-- ==== Sys2Proof/Machine/RegMap.lean ====
section
/-! DEFINITION. The register map (Table 17-9 and the register tables of each chapter): where every register lies,
what code each of its fields has (Table 17-1) and what it holds after a power cycle (R370). Offsets are from
0x3F00_0000_0000 (R27). A field of the image holds 0 until CONFIG (R370); a field the spec gives no reset value holds
0 (DESIGN CHOICE, log 1). -/

namespace Sys2Proof.Machine

/-- A register pair's kind (R373): not a pair, or the low or high word of a counter pair or of a plain pair. -/
inductive PairKind
  | single | counterLo | counterHi | plainLo | plainHi
  deriving DecidableEq, Repr

/-- One register, or one array of equal registers: its base offset, its dimensions (stride, count), its reset value and the
masks of its fields by access code. `img` marks the fields that the image sets. -/
structure RegRow where
  base : Nat
  dims : List (Nat × Nat)
  rst : Nat
  ro : Nat
  rw : Nat
  w1c : Nat
  w1s : Nat
  rc : Nat
  wo : Nat
  img : Nat
  pair : PairKind
  deriving DecidableEq, Repr

/-- TOP_ID (R377). -/
def rTopId : Nat := 0x0
/-- TOP_STATUS (R378). -/
def rTopStatus : Nat := 0x4
/-- TOP_ACCESS_ERR (R380). -/
def rTopAccessErr : Nat := 0x10
/-- TOP_ACCESS_SRC (R380). -/
def rTopAccessSrc : Nat := 0x14
/-- TOP_ACCESS_ADDR_LO (R380). -/
def rTopAccessAddrLo : Nat := 0x18
/-- TOP_ACCESS_ADDR_HI (R380). -/
def rTopAccessAddrHi : Nat := 0x1c
/-- TOP_ACCESS_COUNT (R380). -/
def rTopAccessCount : Nat := 0x20
/-- TOP_P_CTL (R379). -/
def rTopPCtl (i : Nat) : Nat := 0x800000 + 0x1000 * i
/-- TOP_P_STATUS (R379). -/
def rTopPStatus (i : Nat) : Nat := 0x800004 + 0x1000 * i
/-- TOP_P_HBMWIN (R379). -/
def rTopPHbmwin (i : Nat) : Nat := 0x800010 + 0x1000 * i
/-- TOP_P_SUMPWIN (R379). -/
def rTopPSumpwin (i : Nat) : Nat := 0x800014 + 0x1000 * i
/-- TOP_P_MGDWIN (R379). -/
def rTopPMgdwin (i : Nat) : Nat := 0x800018 + 0x1000 * i
/-- TOP_SEED_LO (R379). -/
def rTopSeedLo (i : Nat) : Nat := 0x800020 + 0x1000 * i
/-- TOP_SEED_HI (R379). -/
def rTopSeedHi (i : Nat) : Nat := 0x800024 + 0x1000 * i

/-- QMG_STATUS (R252). -/
def rQmgStatus : Nat := 0x1000000
/-- QMG_ERR (R252). -/
def rQmgErr : Nat := 0x1000010
/-- QMG_ERR_Q (R252). -/
def rQmgErrQ : Nat := 0x1000014
/-- QMG_ERR_SEQ (R252). -/
def rQmgErrSeq : Nat := 0x1000018
/-- QMG_DISPATCH_LO (R252). -/
def rQmgDispatchLo : Nat := 0x1000020
/-- QMG_DISPATCH_HI (R252). -/
def rQmgDispatchHi : Nat := 0x1000024
/-- QMG_MODE_TA_LO (R252). -/
def rQmgModeTaLo : Nat := 0x1000028
/-- QMG_MODE_TA_HI (R252). -/
def rQmgModeTaHi : Nat := 0x100002c
/-- QMG_CBLK_OWN (R252). -/
def rQmgCblkOwn (i : Nat) : Nat := 0x1000100 + 0x4 * i
/-- QMG_Q_BASE_LO (R252). -/
def rQmgQBaseLo (i : Nat) : Nat := 0x1400000 + 0x40 * i
/-- QMG_Q_BASE_HI (R252). -/
def rQmgQBaseHi (i : Nat) : Nat := 0x1400004 + 0x40 * i
/-- QMG_Q_CFG (R252). -/
def rQmgQCfg (i : Nat) : Nat := 0x1400008 + 0x40 * i
/-- QMG_Q_STATUS (R252). -/
def rQmgQStatus (i : Nat) : Nat := 0x140000c + 0x40 * i
/-- QMG_Q_TAIL (R252). -/
def rQmgQTail (i : Nat) : Nat := 0x1400010 + 0x40 * i
/-- QMG_Q_HEAD (R252). -/
def rQmgQHead (i : Nat) : Nat := 0x1400014 + 0x40 * i
/-- QMG_Q_RETIRE (R252). -/
def rQmgQRetire (i : Nat) : Nat := 0x1400018 + 0x40 * i
/-- QMG_Q_DB (R252). -/
def rQmgQDb (i : Nat) : Nat := 0x140001c + 0x40 * i
/-- QMG_Q_CPL_LO (R252). -/
def rQmgQCplLo (i : Nat) : Nat := 0x1400020 + 0x40 * i
/-- QMG_Q_CPL_HI (R252). -/
def rQmgQCplHi (i : Nat) : Nat := 0x1400024 + 0x40 * i
/-- QMG_Q_CTL (R252). -/
def rQmgQCtl (i : Nat) : Nat := 0x1400028 + 0x40 * i
/-- QMG_Q_ERR (R252). -/
def rQmgQErr (i : Nat) : Nat := 0x140002c + 0x40 * i
/-- QMG_CNT_VAL (R252). -/
def rQmgCntVal (i : Nat) : Nat := 0x1800000 + 0x8 * i
/-- QMG_CNT_ADD (R252). -/
def rQmgCntAdd (i : Nat) : Nat := 0x1800004 + 0x8 * i

/-- DMA_STATUS (R253). -/
def rDmaStatus (i : Nat) : Nat := 0x2000000 + 0x1000 * i
/-- DMA_ERR (R253). -/
def rDmaErr (i : Nat) : Nat := 0x2000010 + 0x1000 * i
/-- DMA_ERR_ADDR_LO (R253). -/
def rDmaErrAddrLo (i : Nat) : Nat := 0x2000018 + 0x1000 * i
/-- DMA_ERR_ADDR_HI (R253). -/
def rDmaErrAddrHi (i : Nat) : Nat := 0x200001c + 0x1000 * i
/-- DMA_BYTES_LO (R253). -/
def rDmaBytesLo (i : Nat) : Nat := 0x2000020 + 0x1000 * i
/-- DMA_BYTES_HI (R253). -/
def rDmaBytesHi (i : Nat) : Nat := 0x2000024 + 0x1000 * i
/-- DMA_CMDS_LO (R253). -/
def rDmaCmdsLo (i : Nat) : Nat := 0x2000028 + 0x1000 * i
/-- DMA_CMDS_HI (R253). -/
def rDmaCmdsHi (i : Nat) : Nat := 0x200002c + 0x1000 * i
/-- DMA_KV_CTL (R158). -/
def rDmaKvCtl (i : Nat) : Nat := 0x2800000 + 0x1000 * i
/-- DMA_KV_GEOM (R158). -/
def rDmaKvGeom (i : Nat) : Nat := 0x2800004 + 0x1000 * i
/-- DMA_KV_SLOTS (R158). -/
def rDmaKvSlots (i : Nat) : Nat := 0x2800008 + 0x1000 * i
/-- DMA_KV_TBL_LO (R158). -/
def rDmaKvTblLo (i : Nat) : Nat := 0x2800010 + 0x1000 * i
/-- DMA_KV_TBL_HI (R158). -/
def rDmaKvTblHi (i : Nat) : Nat := 0x2800014 + 0x1000 * i
/-- DMA_KV_HOD_LO (R158). -/
def rDmaKvHodLo (i : Nat) : Nat := 0x2800018 + 0x1000 * i
/-- DMA_KV_HOD_HI (R158). -/
def rDmaKvHodHi (i : Nat) : Nat := 0x280001c + 0x1000 * i
/-- DMA_KV_ERR (R158). -/
def rDmaKvErr (i : Nat) : Nat := 0x2800020 + 0x1000 * i
/-- DMA_KV_ERR_SLOT (R158). -/
def rDmaKvErrSlot (i : Nat) : Nat := 0x2800024 + 0x1000 * i
/-- DMA_KV_OPEN (R158). -/
def rDmaKvOpen (i : Nat) : Nat := 0x2800028 + 0x1000 * i
/-- DMA_KV_FLUSH_LO (R158). -/
def rDmaKvFlushLo (i : Nat) : Nat := 0x2800030 + 0x1000 * i
/-- DMA_KV_FLUSH_HI (R158). -/
def rDmaKvFlushHi (i : Nat) : Nat := 0x2800034 + 0x1000 * i
/-- DMA_KV_WALK_LO (R158). -/
def rDmaKvWalkLo (i : Nat) : Nat := 0x2800038 + 0x1000 * i
/-- DMA_KV_WALK_HI (R158). -/
def rDmaKvWalkHi (i : Nat) : Nat := 0x280003c + 0x1000 * i

/-- TSQ_STATUS (R143). -/
def rTsqStatus (i : Nat) : Nat := 0x3000000 + 0x800000 * i
/-- TSQ_ERR (R143). -/
def rTsqErr (i : Nat) : Nat := 0x3000010 + 0x800000 * i
/-- TSQ_ERR_Q (R143). -/
def rTsqErrQ (i : Nat) : Nat := 0x3000014 + 0x800000 * i
/-- TSQ_ERR_SEQ (R143). -/
def rTsqErrSeq (i : Nat) : Nat := 0x3000018 + 0x800000 * i
/-- TSQ_TILES_LO (R143). -/
def rTsqTilesLo (i : Nat) : Nat := 0x3000020 + 0x800000 * i
/-- TSQ_TILES_HI (R143). -/
def rTsqTilesHi (i : Nat) : Nat := 0x3000024 + 0x800000 * i
/-- TSQ_MCAST_LO (R143). -/
def rTsqMcastLo (i : Nat) : Nat := 0x3000028 + 0x800000 * i
/-- TSQ_MCAST_HI (R143). -/
def rTsqMcastHi (i : Nat) : Nat := 0x300002c + 0x800000 * i
/-- TSQ_REISSUE (R143). -/
def rTsqReissue (i : Nat) : Nat := 0x3000030 + 0x800000 * i
/-- TSQ_RESTART (R143). -/
def rTsqRestart (i : Nat) : Nat := 0x3000034 + 0x800000 * i
/-- TSQ_STAGE_BYTES_LO (R143). -/
def rTsqStageBytesLo (i : Nat) : Nat := 0x3000038 + 0x800000 * i
/-- TSQ_STAGE_BYTES_HI (R143). -/
def rTsqStageBytesHi (i : Nat) : Nat := 0x300003c + 0x800000 * i
/-- TSQ_L_STATE (R143). -/
def rTsqLState (i j : Nat) : Nat := 0x3100000 + 0x800000 * i + 0x1000 * j
/-- TSQ_L_Q (R143). -/
def rTsqLQ (i j : Nat) : Nat := 0x3100004 + 0x800000 * i + 0x1000 * j
/-- TSQ_L_SEQ (R143). -/
def rTsqLSeq (i j : Nat) : Nat := 0x3100008 + 0x800000 * i + 0x1000 * j
/-- TSQ_L_NEXT_LO (R143). -/
def rTsqLNextLo (i j : Nat) : Nat := 0x3100010 + 0x800000 * i + 0x1000 * j
/-- TSQ_L_NEXT_HI (R143). -/
def rTsqLNextHi (i j : Nat) : Nat := 0x3100014 + 0x800000 * i + 0x1000 * j
/-- TSQ_L_RETIRED_LO (R143). -/
def rTsqLRetiredLo (i j : Nat) : Nat := 0x3100018 + 0x800000 * i + 0x1000 * j
/-- TSQ_L_RETIRED_HI (R143). -/
def rTsqLRetiredHi (i j : Nat) : Nat := 0x310001c + 0x800000 * i + 0x1000 * j
/-- TSQ_L_HELD (R143). -/
def rTsqLHeld (i j : Nat) : Nat := 0x3100020 + 0x800000 * i + 0x1000 * j
/-- TSQ_L_CORES (R143). -/
def rTsqLCores (i j : Nat) : Nat := 0x3100024 + 0x800000 * i + 0x1000 * j
/-- TSQ_L_STRIPE (R143). -/
def rTsqLStripe (i j : Nat) : Nat := 0x3100028 + 0x800000 * i + 0x1000 * j
/-- TSQ_L_LOST (R143). -/
def rTsqLLost (i j : Nat) : Nat := 0x310002c + 0x800000 * i + 0x1000 * j

/-- CORE_STATUS (R121). -/
def rCoreStatus (i : Nat) : Nat := 0x4000000 + 0x1000 * i
/-- CORE_PHYS (R121). -/
def rCorePhys (i : Nat) : Nat := 0x4000004 + 0x1000 * i
/-- CORE_EXC (R121). -/
def rCoreExc (i : Nat) : Nat := 0x4000010 + 0x1000 * i
/-- CORE_EXC_PC_LO (R121). -/
def rCoreExcPcLo (i : Nat) : Nat := 0x4000018 + 0x1000 * i
/-- CORE_EXC_PC_HI (R121). -/
def rCoreExcPcHi (i : Nat) : Nat := 0x400001c + 0x1000 * i
/-- CORE_FLAGS (R121). -/
def rCoreFlags (i : Nat) : Nat := 0x4000020 + 0x1000 * i
/-- CORE_POISON_COUNT (R121). -/
def rCorePoisonCount (i : Nat) : Nat := 0x4000030 + 0x1000 * i
/-- CORE_IDXRANGE_COUNT (R121). -/
def rCoreIdxrangeCount (i : Nat) : Nat := 0x4000034 + 0x1000 * i
/-- CORE_TINSTR_LO (R121). -/
def rCoreTinstrLo (i : Nat) : Nat := 0x4000040 + 0x1000 * i
/-- CORE_TINSTR_HI (R121). -/
def rCoreTinstrHi (i : Nat) : Nat := 0x4000044 + 0x1000 * i
/-- CORE_MAC_LO (R121). -/
def rCoreMacLo (i : Nat) : Nat := 0x4000048 + 0x1000 * i
/-- CORE_MAC_HI (R121). -/
def rCoreMacHi (i : Nat) : Nat := 0x400004c + 0x1000 * i
/-- CORE_BUSY_LO (R121). -/
def rCoreBusyLo (i : Nat) : Nat := 0x4000050 + 0x1000 * i
/-- CORE_BUSY_HI (R121). -/
def rCoreBusyHi (i : Nat) : Nat := 0x4000054 + 0x1000 * i
/-- CORE_SBSTALL_LO (R121). -/
def rCoreSbstallLo (i : Nat) : Nat := 0x4000058 + 0x1000 * i
/-- CORE_SBSTALL_HI (R121). -/
def rCoreSbstallHi (i : Nat) : Nat := 0x400005c + 0x1000 * i
/-- CORE_SPARE_SLOT (R121). -/
def rCoreSpareSlot (i j : Nat) : Nat := 0x4600000 + 0x1000 * i + 0x4 * j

Assigned task:
The result is a copy of every line above where the word "register" shows up.

Task result:
/-! DEFINITION. The register map (Table 17-9 and the register tables of each chapter): where every register lies,
/-- A register pair's kind (R373): not a pair, or the low or high word of a counter pair or of a plain pair. -/
/-- One register, or one array of equal registers: its base offset, its dimensions (stride, count), its reset value and the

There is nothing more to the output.